The government, for its part, said it dealt alike with all complaints about the abuse of children.

“The law is for everyone. If the police get formal complaints about abuse of children, they arrest people, no matter whether the abusers are from madrassa or [non-religious] schools,” Home Minister Asaduzzaman Khan Kamal told BenarNews.

Appeasing fundamentalists?

Mosharraf Matubbar, the publisher of the novel, said he would contest the ban.

“The book highlights the injustice done to madrasa students,” Matubbar told BenarNews. “We will appeal to the courts to vacate the government ban on the book.”

Author Tito likewise said the book contained “nothing malicious” and didn’t warrant prohibition.

“The novel is about fanaticism, backwardness and inconsistencies inside the qwami madrasa education,” he said. “This book is neither against Islam nor qwami madrassa education.”

Matubber, the publisher, said that when the book was launched at the Dhaka book fair, police checked its contents and had no objections.

“They did not oppose selling the book after concluding that it contained nothing sensitive,” said the publisher. “But some people launched a smear campaign against the book.”

Civil society group Ekattorer Ghatak Dalal Nirmul Committee group has alleged that the ban was a move to appease religious fundamentalists.

The group on Friday issued a statement demanding the ban be immediately lifted.

“The book has been prohibited to appease the fundamentalist forces,” the group said. “In the past, writings of many famous authors were dropped from text books … Thus, the fundamentalist forces have been indulged.”

Over the last 30 years, Bangladesh has banned at least five books saying they defamed Islam. Police have also arrested publishers and shut book stalls for publishing and selling books they claim criticized Islam.

In 1988, Bangladesh banned the sale and circulation of British author Salman Rushdie’s controversial novel “The Satanic Verses.”

Novelist Humayun Azad’s collection of feminist essays “Nari” (“Women”) and a novel on Islamist militancy, named after Pakistan’s national anthem “Pak Sar Zamin Saad Baad,” were prohibited by the Bangladesh government in 1992.

In 1993, feminist author Taslima Nasrin’s book “Lajja” (“Shame”) was banned for allegedly defaming Islam. The book is about a riot in Bangladesh following the demolition of a 16th century mosque, the Babri Masjid, in northern India.

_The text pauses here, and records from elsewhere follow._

section
/-! PROOFS. What passes between block and device (20_memory.md R22, R30, R33, R34): the device meets the operation's events and
nothing else, and the block takes from it the bytes it samples and nothing else. -/

namespace Sys2Proof.Machine

/-! ### The device sees the events -/

/-- Settles O55: a reject has no events, and the actions of an accepted instruction are the events they run. -/
theorem deviceSeesOnlyTheEvents : Obligations.DeviceSeesOnlyTheEvents := by
  intro i s t h
  rw [exec_eq_outcome] at h
  cases h
  cases hc : s.rejectCause i with
  | some c =>
    rw [State.outcome_of_rejected hc]
    exact ⟨[], (List.append_nil _).symm, rfl, rfl⟩
  | none =>
    rw [State.outcome_of_accepted hc]
    obtain ⟨es, ⟨hlog, hbus, hdev⟩, -⟩ := s.perform_ran i
    exact ⟨es, State.trace_of_log hlog, hbus, hdev⟩

/-! ### The block sees the bytes -/

/-- The state with another device. -/
def State.withDevice (s : State) (d : Device) : State := { s with dev := d }

/-- The two states differ in the device at most. -/
def State.Alike (s t : State) : Prop := ∃ d, t = s.withDevice d

section
variable {s t : State}

theorem State.Alike.mirror_eq (h : s.Alike t) : t.mirror = s.mirror := by
  obtain ⟨d, rfl⟩ := h; rfl

theorem State.Alike.setW (h : s.Alike t) (v : Word) : (s.setW v).Alike (t.setW v) := by
  obtain ⟨d, rfl⟩ := h; exact ⟨d, rfl⟩

theorem State.Alike.setCol (h : s.Alike t) (c : BitVec 7) : (s.setCol c).Alike (t.setCol c) := by
  obtain ⟨d, rfl⟩ := h; exact ⟨d, rfl⟩

theorem State.Alike.setRow (h : s.Alike t) (r : BitVec 8) : (s.setRow r).Alike (t.setRow r) := by
  obtain ⟨d, rfl⟩ := h; exact ⟨d, rfl⟩

theorem State.Alike.setMirror (h : s.Alike t) (mx my : Bool) : (s.setMirror mx my).Alike (t.setMirror mx my) := by
  obtain ⟨d, rfl⟩ := h; exact ⟨d, rfl⟩

theorem State.Alike.setTarget (h : s.Alike t) (x y : Byte) : (s.setTarget x y).Alike (t.setTarget x y) := by
  obtain ⟨d, rfl⟩ := h; exact ⟨d, rfl⟩

theorem State.Alike.rdataFromDin (h : s.Alike t) : s.rdataFromDin.Alike t.rdataFromDin := by
  obtain ⟨d, rfl⟩ := h; exact ⟨d, rfl⟩

theorem State.Alike.rdataFromW (h : s.Alike t) : s.rdataFromW.Alike t.rdataFromW := by
  obtain ⟨d, rfl⟩ := h; exact ⟨d, rfl⟩

theorem State.Alike.finish (h : s.Alike t) (status : BitVec 3) : (s.finish status).Alike (t.finish status) := by
  obtain ⟨d, rfl⟩ := h; exact ⟨d, rfl⟩

theorem State.Alike.act (h : s.Alike t) (e : Event) : (s.act e).Alike (t.act e) := by
  obtain ⟨d, rfl⟩ := h; exact ⟨d.observe s.bus e, rfl⟩

theorem State.Alike.hold (h : s.Alike t) (n : Nat) : (s.hold n).Alike (t.hold n) := by
  obtain ⟨d, rfl⟩ := h; exact ⟨d.observe s.bus (.hold n), rfl⟩

theorem State.Alike.writePulse (h : s.Alike t) (v : Byte) : (s.writePulse v).Alike (t.writePulse v) := by
  obtain ⟨d, rfl⟩ := h
  simp only [State.writePulse_eq]
  exact ⟨_, rfl⟩

theorem State.Alike.sendCommands (h : s.Alike t) (bs : List Byte) : (s.sendCommands bs).Alike (t.sendCommands bs) := by
  induction bs generalizing s t with
  | nil => exact h
  | cons b bs ih =>
    refine ih (s := s.sendCommand b) (t := t.sendCommand b) ?_
    obtain ⟨d, rfl⟩ := h
    simp only [State.sendCommand_eq]
    exact ⟨_, rfl⟩

theorem State.Alike.sendWord (h : s.Alike t) : s.sendWord.Alike t.sendWord := by
  obtain ⟨d, rfl⟩ := h
  simp only [State.sendWord_eq]
  exact ⟨_, rfl⟩

theorem State.Alike.fillWindow (h : s.Alike t) : s.fillWindow.Alike t.fillWindow := by
  obtain ⟨d, rfl⟩ := h
  simp only [State.fillWindow_eq]
  exact ⟨_, rfl⟩

/-- The next bytes of an unconstrained environment (R34). -/
def State.Supplies (s : State) (a b c : Byte) : Prop := ∃ bs, s.oracle = .script (a :: b :: c :: bs)

variable {a b c : Byte}

theorem State.Supplies.of_alike (h : s.Supplies a b c) (hst : s.Alike t) : t.Supplies a b c := by
  obtain ⟨d, rfl⟩ := hst; exact h

theorem State.Supplies.setTarget (h : s.Supplies a b c) (x y : Byte) : (s.setTarget x y).Supplies a b c := h

theorem State.Supplies.sendAddress (h : s.Supplies a b c) : s.sendAddress.Supplies a b c := by
  rw [State.sendAddress_eq]; exact h

/-- A read pulse samples the environment's next byte, whatever the device (R34, R87). -/
theorem State.pulseByte_script {x : Byte} {xs : List Byte} (h : s.oracle = .script (x :: xs)) : s.pulseByte = x := by
  simp [State.pulseByte, h]

theorem State.readPulse_script {x : Byte} {xs : List Byte} (h : s.oracle = .script (x :: xs)) :
    s.readPulse.oracle = .script xs := by
  rw [State.readPulse_eq]
  simp [h, Oracle.afterSample]

theorem State.Supplies.pulseByte (h : s.Supplies a b c) : s.pulseByte = a := by
  obtain ⟨bs, h⟩ := h
  exact State.pulseByte_script h

/-- The three bytes of `RDWORD` are the environment's (R34, R64). -/
theorem State.Supplies.readBytes (h : s.Supplies a b c) : s.dummyByte = a ∧ s.highRead = b ∧ s.lowRead = c := by
  obtain ⟨bs, h⟩ := h
  have h1 : s.selected.oracle = .script (a :: b :: c :: bs) := h
  have h2 := State.readPulse_script h1
  exact ⟨State.pulseByte_script h1, State.pulseByte_script h2, State.pulseByte_script (State.readPulse_script h2)⟩

theorem State.Alike.readPulse (h : s.Alike t) (hs : s.Supplies a b c) : s.readPulse.Alike t.readPulse := by
  have ht : t.pulseByte = a := (hs.of_alike h).pulseByte
  rw [State.readPulse_eq s, State.readPulse_eq t, hs.pulseByte, ht]
  obtain ⟨d, rfl⟩ := h
  exact ⟨_, rfl⟩

theorem State.Alike.readWord (h : s.Alike t) (hs : s.Supplies a b c) : s.readWord.Alike t.readWord := by
  obtain ⟨hs1, hs2, hs3⟩ := hs.readBytes
  obtain ⟨ht1, ht2, ht3⟩ := (hs.of_alike h).readBytes
  rw [State.readWord_eq s, State.readWord_eq t, hs1, hs2, hs3, ht1, ht2, ht3]
  obtain ⟨d, rfl⟩ := h
  exact ⟨_, rfl⟩

theorem State.Alike.updatePixel (h : s.Alike t) (hs : s.Supplies a b c) (p : Fin 3) (on : Bool) :
    (s.updatePixel p on).Alike (t.updatePixel p on) := by
  obtain ⟨hs1, hs2, hs3⟩ := hs.sendAddress.readBytes
  obtain ⟨ht1, ht2, ht3⟩ := (hs.of_alike h).sendAddress.readBytes
  rw [State.updatePixel_eq s p on hs1 hs2 hs3, State.updatePixel_eq t p on ht1 ht2 ht3]
  obtain ⟨d, rfl⟩ := h
  exact ⟨_, rfl⟩

/-- An instruction serves two devices alike, if the environment gives every byte it samples: three at most (R64, R75). -/
theorem State.Alike.perform (h : s.Alike t) (hs : s.Supplies a b c) (i : Instr) : (s.perform i).Alike (t.perform i) := by
  cases i with
  | setDir o => exact h.act _
  | wrb v => exact h.writePulse v
  | rdb => exact (h.readPulse hs).rdataFromDin
  | selChip x => exact h.act _
  | selCmd k => exact h.act _
  | setRst x => exact h.act _
  | wrWord v => exact (h.setW v).sendWord
  | rdWord => exact (h.readWord hs).rdataFromW
  | setCol x => exact (h.setCol (x.setWidth 7)).sendCommands (columnBytes (x.setWidth 7))
  | setRow r => exact (h.setRow r).sendCommands (rowBytes r)
  | drawPixel x y on =>
    rw [State.perform_drawPixel, State.perform_drawPixel, h.mirror_eq]
    exact (h.setTarget x y).updatePixel (hs.setTarget x y) _ on
  | fillScreen on => exact (h.setW (packWord on on on)).fillWindow
  | drawTriplet p1 p2 p3 => exact (h.setW (packWord p1 p2 p3)).sendWord
  | setMap mx my => exact (h.sendCommands _).setMirror mx my
  | sysReset => exact (h.sendCommands _).hold _
  | _ => exact h.sendCommands _

/-- The range and direction checks read lines and `MIRROR`, not the device (R86). -/
theorem State.Alike.rejectCause_eq (h : s.Alike t) (i : Instr) : t.rejectCause i = s.rejectCause i := by
  obtain ⟨d, rfl⟩ := h
  cases i <;> rfl

theorem State.Alike.outcome (h : s.Alike t) (hs : s.Supplies a b c) (i : Instr) : (s.outcome i).Alike (t.outcome i) := by
  have hr := h.rejectCause_eq i
  cases hc : s.rejectCause i with
  | some k =>
    rw [State.outcome_of_rejected hc, State.outcome_of_rejected (hr.trans hc)]
    exact h.finish _
  | none =>
    rw [State.outcome_of_accepted hc, State.outcome_of_accepted (hr.trans hc)]
    exact (h.perform hs i).finish _

end

/-- Settles O58: each shared sequence takes states that differ in the device to such states, a read because both sample the
environment's byte. -/
theorem blockConsultsOnlySampledBytes : Obligations.BlockConsultsOnlySampledBytes := by
  intro i s d a b c bs ho
  have hs : s.Supplies a b c := ⟨bs, ho⟩
  have h : s.Alike (s.withDevice d) := ⟨d, rfl⟩
  obtain ⟨d', hd'⟩ := h.outcome hs i
  refine ⟨_, _, exec_eq_outcome i s, exec_eq_outcome i (s.withDevice d), ?_⟩
  rw [hd']
  rfl

end Sys2Proof.Machine
end

section
/-! PROOFS. The two decoders and the encoders agree (30_encoding.md R41 to R46, R53): decoding an encoding gives the
instruction, and encoding what a word decodes to gives the word without its unused bits. -/

namespace Sys2Proof

/-! ### Operand bits -/

theorem getLsbD_boolAt : ∀ p : Bool, (boolAt 0 p).getLsbD 0 = p := by decide

theorem getLsbD_boolAt_map : ∀ mx my : Bool, (boolAt 2 mx ||| boolAt 1 my).getLsbD 2 = mx ∧
    (boolAt 2 mx ||| boolAt 1 my).getLsbD 1 = my := by decide

theorem getLsbD_boolAt_triplet : ∀ p1 p2 p3 : Bool, (boolAt 2 p1 ||| boolAt 1 p2 ||| boolAt 0 p3).getLsbD 2 = p1 ∧
    (boolAt 2 p1 ||| boolAt 1 p2 ||| boolAt 0 p3).getLsbD 1 = p2 ∧
    (boolAt 2 p1 ||| boolAt 1 p2 ||| boolAt 0 p3).getLsbD 0 = p3 := by decide

theorem boolAt_getLsbD : ∀ c : Byte, boolAt 0 (c.getLsbD 0) = c &&& 0x01#8 := by decide

theorem boolAt_getLsbD_map : ∀ c : Byte, boolAt 2 (c.getLsbD 2) ||| boolAt 1 (c.getLsbD 1) = c &&& 0x06#8 := by decide

theorem boolAt_getLsbD_triplet : ∀ c : Byte,
    boolAt 2 (c.getLsbD 2) ||| boolAt 1 (c.getLsbD 1) ||| boolAt 0 (c.getLsbD 0) = c &&& 0x07#8 := by decide

/-- A bit of the low byte is the request word's own (R41). -/
theorem getLsbD_cField (w : Request) {i : Nat} (h : i < 8) : (cField w).getLsbD i = w.getLsbD i := by
  simp [cField, h]

/-- `B:C` is `B` above `C` (R43). -/
theorem bcField_eq (w : Request) : bcField w = bField w ++ cField w := by
  unfold bcField bField cField; ext i hi; simp; grind

/-! ### Command bytes -/

/-- A command byte decodes to its row, whose encoding is the byte, or it is refused (R46). -/
theorem decodeCommand_cases : ∀ b : Byte,
    (decodeCommand b).map encodeCommand = .ok b ∧ WellFormed.listedCommand b = true ∨
    decodeCommand b = .error (.unlistedCommand b) ∧ WellFormed.listedCommand b = false := by decide

theorem encodeCommand_of_decodeCommand {b : Byte} {c : Command} (h : decodeCommand b = .ok c) : encodeCommand c = b := by
  rcases decodeCommand_cases b with ⟨he, -⟩ | ⟨he, -⟩
  · rw [h] at he
    exact Except.ok.inj he
  · rw [h] at he
    cases he

/-- A byte decodes exactly when it matches a row (R46). -/
theorem decodeCommand_isOk_iff (b : Byte) : (∃ c, decodeCommand b = .ok c) ↔ WellFormed.listedCommand b = true := by
  rcases decodeCommand_cases b with ⟨he, hl⟩ | ⟨he, hl⟩
  · cases hc : decodeCommand b with
    | ok c => simp [hl]
    | error e => rw [hc] at he; cases he
  · simp [he, hl]

theorem encode_toInstr (c : Command) : encode c.toInstr = .command (encodeCommand c) := by
  cases c <;> rfl

theorem decode_encode_toInstr (c : Command) : decode (encode c.toInstr) = .ok c.toInstr := by
  rw [encode_toInstr]
  simp only [decode, Machine.decodeCommand_encodeCommand]
  rfl

/-! ### Request words -/

theorem decodeRequest_illegal {w : Request} (h : opcField w ∉ operationCodes) :
    decodeRequest w = .error (.illegalOpc (opcField w)) := by
  unfold decodeRequest
  split
  case h_22 => rfl
  all_goals
    next ho => exact absurd (ho ▸ by decide) h

/-- A legal code decodes (R42). -/
theorem decodeRequest_legal {w : Request} (h : opcField w ∈ operationCodes) : ∃ i, decodeRequest w = .ok i := by
  simp only [operationCodes, List.mem_cons, List.not_mem_nil, or_false] at h
  unfold decodeRequest
  split
  case h_22 => simp_all
  all_goals exact ⟨_, rfl⟩

/-- What is left of a request word without its unused bits, byte by byte (R41, R43). -/
theorem and_usedBits {w : Request} {opc a b c : Byte} (ho : opcField w = opc)
    (hm : usedBits opc = requestWord 0xFF#8 a b c) :
    w &&& usedBits (opcField w) = requestWord opc (aField w &&& a) (bField w &&& b) (cField w &&& c) := by
  conv_lhs => rw [ho, hm, ← requestWord_fields w, requestWord_and, ho, byte_and_ones]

Nasrin had her literary work proscribed a second time, when the government banned her autobiographical novel “Amar Meyebela” (“My Girlhood”) in 1999, again on the grounds that it defamed Islam. The author has been in exile for more than 20 years.

In 2016, police shut the stall of a publishing house called Badwip and arrested its publisher Shamsuzzoha Manik and two others. A case was filed against them under the Information and Communication Technology Act for publishing a book that police said defamed Islam.

In February, Bangladesh’s high court also ordered organizers of the Dhaka book fair to remove two books whose content it said was “harmful to the religious sentiment.”

Kamran Reza Chowdhury in Dhaka contributed to this report.